The I/O routines in Go’s standard library have an inherently blocking interface: for example, the net.Conn implementation of Read will park the goroutine until the read succeeds or a deadline expires.

Usually that’s okay, because you can wrap that synchronous call in a function that communicates asynchronously over a channel once it’s done:

type readResult struct{
  buf []byte
  err error

func ReadAsync(
    r io.Reader,
    ch chan readResult) {
  buf := make([]byte, 512)
  n, err := r.Read(buf)
  if n > 0 {
    ch <- readResult{buf[:n], err}
  } else {
    ch <- readResult{nil, err}

ch := make(chan readResult)
rw := dialSomething()
go ReadAsync(rw, ch)

for {
  select {
  case recv := <-ch:
    // do something with recv...
  // multiplex other I/O...

This is the idiomatic approach. There's no busy-waiting: underneath the hood Go is actually using asynchronous syscalls (epoll/kqueue) to multiplex all the goroutines that are blocked on I/O. It scales to reading from multiple files/sockets at once (at least until the memory pressure from goroutine and read buffer overheads adds up).

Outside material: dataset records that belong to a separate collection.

/-- Settles O4: the word formed at the placed edge has the fields of the word placed. -/
theorem placedWordRunsNext : Obligations.PlacedWordRunsNext := by
  unfold Obligations.PlacedWordRunsNext
  intro s nbits w i h
  exact step_placeWord s (decode_of_decodeTableWord h)

end Sys2Proof.Machine
end

section
/-! SUPPORT. The algebra of the checksum (spec/40_crc_engine.md R70) and what the accept rule admits
(spec/41_frame_decoder.md R95). -/

namespace Sys2Proof.Machine

open Sys2Proof

/-- R60: the one-byte table is eight bit steps of the byte. -/
theorem crc8_singleton (x : Byte) : crc8 [x] = bitsteps 8 x := by
  simp [crc8, crcByte, crcInit]

theorem crc8_append_eq_crc8_singleton (bytes : List Byte) (b : Byte) :
    crc8 (bytes ++ [b]) = crc8 [crc8 bytes ^^^ b] := by
  rw [crc8_append_singleton, crcByte, crc8_singleton]

/-! ## Linearity (R70 (b)) -/

theorem crcByte_xor (c d a b : Byte) : crcByte (c ^^^ d) (a ^^^ b) = crcByte c a ^^^ crcByte d b := by
  have hswap : c ^^^ d ^^^ (a ^^^ b) = c ^^^ a ^^^ (d ^^^ b) := by ac_rfl
  rw [crcByte, hswap, bitsteps_xor]
  rfl

theorem foldl_crcByte_xor {as bs : List Byte} (h : as.length = bs.length) (c d : Byte) :
    (List.zipWith (fun a b => a ^^^ b) as bs).foldl crcByte (c ^^^ d) =
      as.foldl crcByte c ^^^ bs.foldl crcByte d := by
  induction as generalizing bs c d with
  | nil =>
    obtain rfl : bs = [] := List.length_eq_zero_iff.1 h.symm
    rfl
  | cons a as ih =>
    cases bs with
    | nil => cases h
    | cons b bs =>
      simp only [List.zipWith_cons_cons, List.foldl_cons, crcByte_xor]
      exact ih (Nat.succ.inj h) _ _

/-! ## Zero bytes (R70 (c)) -/

theorem crc8_cons_zero (bytes : List Byte) : crc8 (0x00 :: bytes) = crc8 bytes := by
  have hzero : crcByte crcInit 0x00 = crcInit := bitsteps_zero_byte 8
  rw [crc8, List.foldl_cons, hzero]
  rfl

theorem crc8_replicate_zero (n : Nat) : crc8 (List.replicate n 0x00) = 0x00 := by
  induction n with
  | zero => rfl
  | succ n ih => rw [List.replicate_succ, crc8_cons_zero, ih]

/-! ## The one-byte table (R70 (d)) -/

/-- R61: the bit shifted out comes back as bit 0, so no byte but 0 steps to 0. -/
theorem eq_zero_of_bitstep_eq_zero {c : Byte} (h : bitstep c = 0) : c = 0 := by
  have h7 : c.getLsbD 7 = false := by rw [← bitstep_getLsbD_zero, h]; rfl
  rw [bitstep_of_not_getLsbD h7] at h
  have hlow (j : Nat) (hj : j < 7) : c.getLsbD j = false := by
    have hbit := congrArg (fun x : Byte => x.getLsbD (j + 1)) h
    simpa [-BitVec.getLsbD_eq_getElem, show j + 1 < 8 by omega] using hbit
  refine BitVec.eq_of_getLsbD_eq fun j hj => ?_
  change c.getLsbD j = (0#8).getLsbD j
  rw [BitVec.getLsbD_zero]
  rcases Nat.lt_or_ge j 7 with hlt | hge
  · exact hlow j hlt
  · obtain rfl : j = 7 := by omega
    exact h7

However, this idiom does not work for duplex sockets with an io.ReadWriter interface where we want to multiplex reads and writes asynchronously on the same socket. Wanting a duplex socket is thoroughly reasonable for network sockets or UNIX domain sockets. Take the example below, where we want to copy messages from the channel srcCh to the rw socket, and also print any messages received from rw:

var rw io.ReadWriter
// Initialize rw

ch := make(chan readResult)
for {
  go ReadAsync(rw, ch)

  select {
  // If we have bytes for sending,
  // send them over the socket.
  case sendBytes := <-srcCh:
    // UNSAFE!  Concurrent access to rw :(
    if _, err := rw.Write(sendBytes); err != nil {
      // ...
  // If the socket received a
  // message, print it.
  case recv := <-ch:
    fmt.Println("%v", recv.buf)
    // ...

Some error handling has been skipped for brevity here, but there's a more serious concurrency problem. The socket rw is potentially being mutated by two goroutines concurrently: one calling Read() from ReadAsync(), and the other calling Write() from the select block.

For a io.ReadWriter, this isn't safe, because Read and Write potentially mutate opaque internal state, and there are no guarantees in the io docs that this doesn't happen. The compiler (or even the runtime) isn't smart enough to warn about it either, so this unsafe code is extra nefarious because it looks idiomatic. In general there isn't a way to safely multiplex a read from a io.ReadWriter with another goroutine that might call Write.

There's one pragmatic solution, which comes at the cost of generality. There are also three workarounds I've considered, none of which are very appealing.

Solution: use an actual net.Conn

Go's io package API design usually makes things simple: the APIs are blocking, and you can wrap things in a goroutine and a channel if you want to multiplex. The APIs feel familiar if you're used to the equivalent C APIs.

Duplex sockets appear to be an edge case where these design decisions actually work against simplicity, because the idiomatic pattern (that you'd use if you were reading and writing to separate files) is unsafe, and the high-level APIs (io.Reader and such) aren't flexible enough to provide an efficient alternative.

Others have called for the Reader to expose a "ready" API using channels, which I think would be nice. But I also think there's a less intrusive design, whereby io.ReadWriter implementations internally multiplex reads and writes using Go's existing epoll/kqueue-based runtime, and the documentation provides a guarantee that Read and Write can be called concurrently.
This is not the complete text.